Assigned task =
From the material below, copy out each line with the word "step" in it.
Start of Given records
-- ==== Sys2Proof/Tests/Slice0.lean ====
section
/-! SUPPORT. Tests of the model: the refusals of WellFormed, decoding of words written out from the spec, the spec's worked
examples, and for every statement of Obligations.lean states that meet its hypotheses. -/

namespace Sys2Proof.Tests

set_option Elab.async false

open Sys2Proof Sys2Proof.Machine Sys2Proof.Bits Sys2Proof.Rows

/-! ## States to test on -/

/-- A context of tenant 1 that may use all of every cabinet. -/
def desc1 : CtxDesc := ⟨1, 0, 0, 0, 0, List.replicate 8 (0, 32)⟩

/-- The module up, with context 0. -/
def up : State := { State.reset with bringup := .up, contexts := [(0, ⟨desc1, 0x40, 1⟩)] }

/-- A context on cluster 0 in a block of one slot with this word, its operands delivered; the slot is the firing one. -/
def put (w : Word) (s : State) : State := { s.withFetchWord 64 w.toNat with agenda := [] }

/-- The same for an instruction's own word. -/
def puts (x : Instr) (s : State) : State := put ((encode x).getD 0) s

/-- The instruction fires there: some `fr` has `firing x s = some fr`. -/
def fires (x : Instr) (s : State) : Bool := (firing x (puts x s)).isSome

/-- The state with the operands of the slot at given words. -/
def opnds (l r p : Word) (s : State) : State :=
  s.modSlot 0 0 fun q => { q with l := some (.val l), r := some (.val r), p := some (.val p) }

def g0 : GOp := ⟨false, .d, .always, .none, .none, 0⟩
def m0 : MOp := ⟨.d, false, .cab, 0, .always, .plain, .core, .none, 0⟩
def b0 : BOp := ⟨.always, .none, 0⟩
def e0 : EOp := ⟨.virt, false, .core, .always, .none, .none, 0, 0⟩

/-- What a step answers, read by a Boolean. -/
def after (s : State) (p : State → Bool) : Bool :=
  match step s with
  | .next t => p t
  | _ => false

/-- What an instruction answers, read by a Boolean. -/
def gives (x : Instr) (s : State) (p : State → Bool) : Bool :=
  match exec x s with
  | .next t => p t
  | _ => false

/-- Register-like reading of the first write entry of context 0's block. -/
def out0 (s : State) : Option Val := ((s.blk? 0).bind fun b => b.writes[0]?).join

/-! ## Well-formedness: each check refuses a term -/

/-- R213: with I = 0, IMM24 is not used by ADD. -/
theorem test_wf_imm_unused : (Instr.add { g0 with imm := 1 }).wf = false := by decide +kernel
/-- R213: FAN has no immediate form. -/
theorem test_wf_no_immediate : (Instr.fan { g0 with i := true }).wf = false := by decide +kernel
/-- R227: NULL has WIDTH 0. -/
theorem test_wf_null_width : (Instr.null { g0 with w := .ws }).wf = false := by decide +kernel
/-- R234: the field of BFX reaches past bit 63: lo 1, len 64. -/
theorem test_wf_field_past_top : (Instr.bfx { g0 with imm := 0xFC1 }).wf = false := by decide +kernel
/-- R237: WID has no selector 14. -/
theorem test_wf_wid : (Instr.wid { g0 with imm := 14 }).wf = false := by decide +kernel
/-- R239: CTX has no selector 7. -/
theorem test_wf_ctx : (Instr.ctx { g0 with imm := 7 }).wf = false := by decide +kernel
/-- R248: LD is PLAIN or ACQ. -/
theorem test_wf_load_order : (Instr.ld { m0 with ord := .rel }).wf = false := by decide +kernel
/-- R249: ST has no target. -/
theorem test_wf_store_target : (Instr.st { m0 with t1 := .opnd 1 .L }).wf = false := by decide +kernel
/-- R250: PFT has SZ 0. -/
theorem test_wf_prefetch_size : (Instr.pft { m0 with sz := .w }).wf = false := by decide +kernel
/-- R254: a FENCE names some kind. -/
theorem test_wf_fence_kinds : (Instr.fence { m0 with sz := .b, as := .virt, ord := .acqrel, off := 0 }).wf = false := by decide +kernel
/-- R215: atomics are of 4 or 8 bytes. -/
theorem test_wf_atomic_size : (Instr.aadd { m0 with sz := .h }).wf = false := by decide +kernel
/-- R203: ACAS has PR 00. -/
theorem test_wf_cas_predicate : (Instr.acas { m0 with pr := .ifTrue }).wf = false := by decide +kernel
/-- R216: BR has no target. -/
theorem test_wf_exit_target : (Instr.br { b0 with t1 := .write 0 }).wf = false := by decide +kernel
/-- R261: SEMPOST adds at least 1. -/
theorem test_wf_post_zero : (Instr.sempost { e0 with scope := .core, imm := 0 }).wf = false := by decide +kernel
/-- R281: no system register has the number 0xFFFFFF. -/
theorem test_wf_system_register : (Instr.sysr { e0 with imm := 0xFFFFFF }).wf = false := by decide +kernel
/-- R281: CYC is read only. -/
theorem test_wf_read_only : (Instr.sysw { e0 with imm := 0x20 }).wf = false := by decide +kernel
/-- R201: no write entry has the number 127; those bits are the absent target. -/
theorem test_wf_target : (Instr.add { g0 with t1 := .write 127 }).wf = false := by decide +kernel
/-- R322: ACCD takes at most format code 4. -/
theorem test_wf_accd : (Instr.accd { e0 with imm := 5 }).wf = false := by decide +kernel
End of Given records
Written answer =
/-- What a step answers, read by a Boolean. -/
  match step s with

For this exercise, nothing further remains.